Work instruction -> With the records below as your source, retype each line exactly from the top down to the line that contains "flag (R120) -/", and include that line.

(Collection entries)
-- ==== Sys2Proof/Proofs/Alu.lean ====
section
/-! PROOFS. The family 41_alu_8xy: each operation is the common sequence of R120 on its result and, where it has one,
its flag; what is left is the value of the two on naturals. -/

namespace Sys2Proof.Machine

/-! ### The common ALU sequence, with and without a flag (R120) -/

theorem State.alu8_unchanged (s : State) (op : Byte → Byte → Byte × Option Byte) (x y : Reg) :
    Unchanged [.V, .pc] s (s.alu8 op x y) := by
  rw [State.alu8_eq]
  exact WritesOnly.unchanged rfl

theorem State.alu8_pc (s : State) (op : Byte → Byte → Byte × Option Byte) (x y : Reg) :
    (s.alu8 op x y).pc = s.pc + 2 := by
  rw [State.alu8_eq]

theorem State.readV_alu8_dest (s : State) (op : Byte → Byte → Byte × Option Byte) (x y : Reg) :
    (s.alu8 op x y).readV x = (op (s.readV x) (s.readV y)).1 := by
  rw [State.readV_alu8, if_pos rfl]

/-- The result stands in `V[x]`, and no other register is written. -/
theorem State.alu8_noFlag_spec (s : State) (res : Byte → Byte → Byte) (x y : Reg) :
    let t := s.alu8 (fun a b => (res a b, none)) x y
    t.readV x = res (s.readV x) (s.readV y) ∧ t.pc = s.pc + 2 ∧ RegsUnchanged [x] s t ∧
      Unchanged [.V, .pc] s t :=
  ⟨s.readV_alu8_dest .., s.alu8_pc .., fun _ hr => s.readV_alu8_noFlag res y (List.ne_of_not_mem_cons hr),
    s.alu8_unchanged _ x y⟩

/-- The result stands in `V[x]`, and in VF the flag unless `x = F`, where the result overwrote it. -/
theorem State.alu8_flag_spec (s : State) (res flag : Byte → Byte → Byte) (x y : Reg) :
    let t := s.alu8 (fun a b => (res a b, some (flag a b))) x y
    t.readV x = res (s.readV x) (s.readV y) ∧ (x ≠ VF → t.readV VF = flag (s.readV x) (s.readV y)) ∧
      t.pc = s.pc + 2 ∧ RegsUnchanged [x, VF] s t ∧ Unchanged [.V, .pc] s t := by
  refine ⟨s.readV_alu8_dest .., fun hx => ?_, s.alu8_pc .., fun r hr => ?_, s.alu8_unchanged _ x y⟩
  · rw [State.readV_alu8, if_neg hx, if_pos rfl, Option.getD_some]
  · exact s.readV_alu8_ne _ y (by simpa using hr)

/-! ### Results and flags as naturals (R125 to R129) -/

theorem flagByte_decide (p : Prop) [Decidable p] : flagByte (decide p) = if p then 1 else 0 := by
  simp only [flagByte, decide_eq_true_eq]

theorem byte_sub_toNat (a b : Byte) : (a - b).toNat = (a.toNat + 256 - b.toNat) % 256 := by
  have hb := b.isLt
  rw [BitVec.toNat_sub]
  congr 1
  omega

theorem byte_ushiftRight_toNat (a : Byte) (n : Nat) : (a >>> n).toNat = a.toNat / 2 ^ n := by
  rw [BitVec.toNat_ushiftRight, Nat.shiftRight_eq_div_pow]

theorem byte_shiftLeft_one_toNat (a : Byte) : (a <<< 1).toNat = a.toNat * 2 % 256 := by
  rw [BitVec.toNat_shiftLeft, Nat.shiftLeft_eq]

theorem shiftRightFlag_toNat (a : Byte) : (shiftRightFlag a).toNat = a.toNat % 2 := by
  rw [shiftRightFlag, BitVec.toNat_and]
  exact Nat.and_one_is_mod _

/-- The bit SHL shifts out is the low bit of `a >>> 7`, which has no other. -/
theorem shiftLeftFlag_toNat (a : Byte) : (shiftLeftFlag a).toNat = a.toNat / 128 := by
  have ha := a.isLt
  calc (shiftLeftFlag a).toNat
      = (a >>> 7).toNat % 2 := shiftRightFlag_toNat (a >>> 7)
    _ = a.toNat / 2 ^ 7 % 2 := by rw [byte_ushiftRight_toNat]
    _ = a.toNat / 128 := by omega

/-! ### The operations -/

/-- Settles O21: four operations with no flag. -/
theorem logicalOps : Obligations.LogicalOps :=
  ⟨selectedBy_ldReg, selectedBy_or, selectedBy_and, selectedBy_xor,
    fun x y s => ⟨_, rfl, s.alu8_noFlag_spec (fun _ b => b) x y⟩,
    fun x y s => ⟨_, rfl, s.alu8_noFlag_spec (· ||| ·) x y⟩,
    fun x y s => ⟨_, rfl, s.alu8_noFlag_spec (· &&& ·) x y⟩,
    fun x y s => ⟨_, rfl, s.alu8_noFlag_spec (· ^^^ ·) x y⟩⟩

/-- Settles O22: the sum of bytes wraps, and the carry is the comparison of the natural sum. -/
theorem addWithCarry : Obligations.AddWithCarry := by
  refine ⟨selectedBy_addReg, fun x y s => ?_⟩
  obtain ⟨hres, hflag, hframe⟩ := s.alu8_flag_spec (· + ·) carryFlag x y
  exact ⟨_, rfl, hres ▸ BitVec.toNat_add .., fun hx => (hflag hx).trans (flagByte_decide _), hframe⟩

/-- Settles O23: SUBN is SUB with the operands exchanged, in the result and in the flag. -/
theorem subtractStrict : Obligations.SubtractStrict := by
  refine ⟨selectedBy_sub, selectedBy_subn, fun x y s => ?_, fun x y s => ?_⟩
  · obtain ⟨hres, hflag, hframe⟩ := s.alu8_flag_spec (· - ·) notBorrowFlag x y
    exact ⟨_, rfl, hres ▸ byte_sub_toNat .., fun hx => (hflag hx).trans (flagByte_decide _), hframe⟩
  · obtain ⟨hres, hflag, hframe⟩ := s.alu8_flag_spec (fun a b => b - a) (fun a b => notBorrowFlag b a) x y
    exact ⟨_, rfl, hres ▸ byte_sub_toNat .., fun hx => (hflag hx).trans (flagByte_decide _), hframe⟩

/-- Settles O24: result and flag are functions of the first operand alone. -/
theorem shiftByOne : Obligations.ShiftByOne := by
  refine ⟨selectedBy_shr, selectedBy_shl, fun x y s => ?_, fun x y s => ?_⟩
  · obtain ⟨hres, hflag, hframe⟩ := s.alu8_flag_spec (fun a _ => a >>> 1) (fun a _ => shiftRightFlag a) x y
    exact ⟨_, rfl, hres ▸ byte_ushiftRight_toNat _ 1, fun hx => hflag hx ▸ shiftRightFlag_toNat _, hframe⟩
  · obtain ⟨hres, hflag, hframe⟩ := s.alu8_flag_spec (fun a _ => a <<< 1) (fun a _ => shiftLeftFlag a) x y
    exact ⟨_, rfl, hres ▸ byte_shiftLeft_one_toNat _, fun hx => hflag hx ▸ shiftLeftFlag_toNat _, hframe⟩

end Sys2Proof.Machine
end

Answer for the task ->
-- ==== Sys2Proof/Proofs/Alu.lean ====
section
/-! PROOFS. The family 41_alu_8xy: each operation is the common sequence of R120 on its result and, where it has one,
its flag; what is left is the value of the two on naturals. -/

namespace Sys2Proof.Machine

/-! ### The common ALU sequence, with and without a flag (R120) -/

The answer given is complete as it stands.